* TASK OBJECTIVE *
Each line below has to be set down again exactly.

* GIVEN ENTRIES *

-- ==== Sys2Proof/Laws/Bus.lean ====
section
/-! SUPPORT. The laws of bus requests: what the core does with each answer, and what the CORE's controller answers. -/

namespace Sys2Proof.Machine

/-- All that `BusLoad` can do. -/
theorem busLoad_cases (per : Peripheral) (s : State) (a : Word) (body : Word → State) :
    (∃ v, per.load s.mem a = .data v ∧ busLoad per s a body = body v) ∨
    (∃ c, per.load s.mem a = .fail c ∧ busLoad per s a body = raiseFault .busFailure s) := by
  unfold busLoad
  cases h : per.load s.mem a with
  | data v => exact .inl ⟨v, rfl, rfl⟩
  | fail c => exact .inr ⟨c, rfl, rfl⟩

/-- All that `BusStore` can do. -/
theorem busStore_cases (per : Peripheral) (s : State) (a v : Word) (body : Memory → State) :
    (∃ m, per.store s.mem a v = (.ack, m) ∧ busStore per s a v body = body m) ∨
    (∃ c m, per.store s.mem a v = (.fail c, m) ∧ busStore per s a v body = raiseFault .busFailure s) := by
  unfold busStore
  rcases h : per.store s.mem a v with ⟨_ | c, m⟩
  · exact .inl ⟨m, rfl, rfl⟩
  · exact .inr ⟨c, m, rfl, rfl⟩

@[simp] theorem memoryController_load (m : Memory) (a : Word) : memoryController.load m a = .data (m.read a) := rfl

@[simp] theorem memoryController_store (m : Memory) (a v : Word) :
    memoryController.store m a v = (.ack, m.write a v) := rfl

/-- R42: the core's load of a word from the CORE's memory. -/
@[simp] theorem busLoad_memoryController (s : State) (a : Word) (body : Word → State) :
    busLoad memoryController s a body = body (s.mem.read a) := rfl

/-- R43: the core's store of a word to the CORE's memory. -/
@[simp] theorem busStore_memoryController (s : State) (a v : Word) (body : Memory → State) :
    busStore memoryController s a v body = body (s.mem.write a v) := rfl

@[simp] theorem serve_load (m : Memory) (a : Word) : serve m (.load a) = m := rfl
@[simp] theorem serve_store (m : Memory) (a v : Word) : serve m (.store a v) = m.write a v := rfl
@[simp] theorem serveAll_nil (m : Memory) : serveAll m [] = m := rfl
@[simp] theorem serveAll_cons (m : Memory) (q : BusRequest) (qs : List BusRequest) :
    serveAll m (q :: qs) = serveAll (serve m q) qs := rfl

/-- Serving requests keeps the canonical form. -/
theorem wf_serveAll {m : Memory} (qs : List BusRequest) (h : m.wf = true) : (serveAll m qs).wf = true := by
  induction qs generalizing m with
  | nil => exact h
  | cons q qs ih =>
    cases q with
    | load a => exact ih h
    | store a v => exact ih (Memory.wf_write a v h)

end Sys2Proof.Machine
end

* RESULT OF THE EXERCISE *
-- ==== Sys2Proof/Laws/Bus.lean ====
section
/-! SUPPORT. The laws of bus requests: what the core does with each answer, and what the CORE's controller answers. -/

namespace Sys2Proof.Machine

/-- All that `BusLoad` can do. -/
theorem busLoad_cases (per : Peripheral) (s : State) (a : Word) (body : Word → State) :
    (∃ v, per.load s.mem a = .data v ∧ busLoad per s a body = body v) ∨
    (∃ c, per.load s.mem a = .fail c ∧ busLoad per s a body = raiseFault .busFailure s) := by
  unfold busLoad
  cases h : per.load s.mem a with
  | data v => exact .inl ⟨v, rfl, rfl⟩
  | fail c => exact .inr ⟨c, rfl, rfl⟩

/-- All that `BusStore` can do. -/
theorem busStore_cases (per : Peripheral) (s : State) (a v : Word) (body : Memory → State) :
    (∃ m, per.store s.mem a v = (.ack, m) ∧ busStore per s a v body = body m) ∨
    (∃ c m, per.store s.mem a v = (.fail c, m) ∧ busStore per s a v body = raiseFault .busFailure s) := by
  unfold busStore
  rcases h : per.store s.mem a v with ⟨_ | c, m⟩
  · exact .inl ⟨m, rfl, rfl⟩
  · exact .inr ⟨c, m, rfl, rfl⟩

@[simp] theorem memoryController_load (m : Memory) (a : Word) : memoryController.load m a = .data (m.read a) := rfl

@[simp] theorem memoryController_store (m : Memory) (a v : Word) :
    memoryController.store m a v = (.ack, m.write a v) := rfl

/-- R42: the core's load of a word from the CORE's memory. -/
@[simp] theorem busLoad_memoryController (s : State) (a : Word) (body : Word → State) :
    busLoad memoryController s a body = body (s.mem.read a) := rfl

/-- R43: the core's store of a word to the CORE's memory. -/
@[simp] theorem busStore_memoryController (s : State) (a v : Word) (body : Memory → State) :
    busStore memoryController s a v body = body (s.mem.write a v) := rfl

@[simp] theorem serve_load (m : Memory) (a : Word) : serve m (.load a) = m := rfl
@[simp] theorem serve_store (m : Memory) (a v : Word) : serve m (.store a v) = m.write a v := rfl
@[simp] theorem serveAll_nil (m : Memory) : serveAll m [] = m := rfl
@[simp] theorem serveAll_cons (m : Memory) (q : BusRequest) (qs : List BusRequest) :
    serveAll m (q :: qs) = serveAll (serve m q) qs := rfl

/-- Serving requests keeps the canonical form. -/
theorem wf_serveAll {m : Memory} (qs : List BusRequest) (h : m.wf = true) : (serveAll m qs).wf = true := by
  induction qs generalizing m with
  | nil => exact h
  | cons q qs ih =>
    cases q with
    | load a => exact ih h
    | store a v => exact ih (Memory.wf_write a v h)

end Sys2Proof.Machine
end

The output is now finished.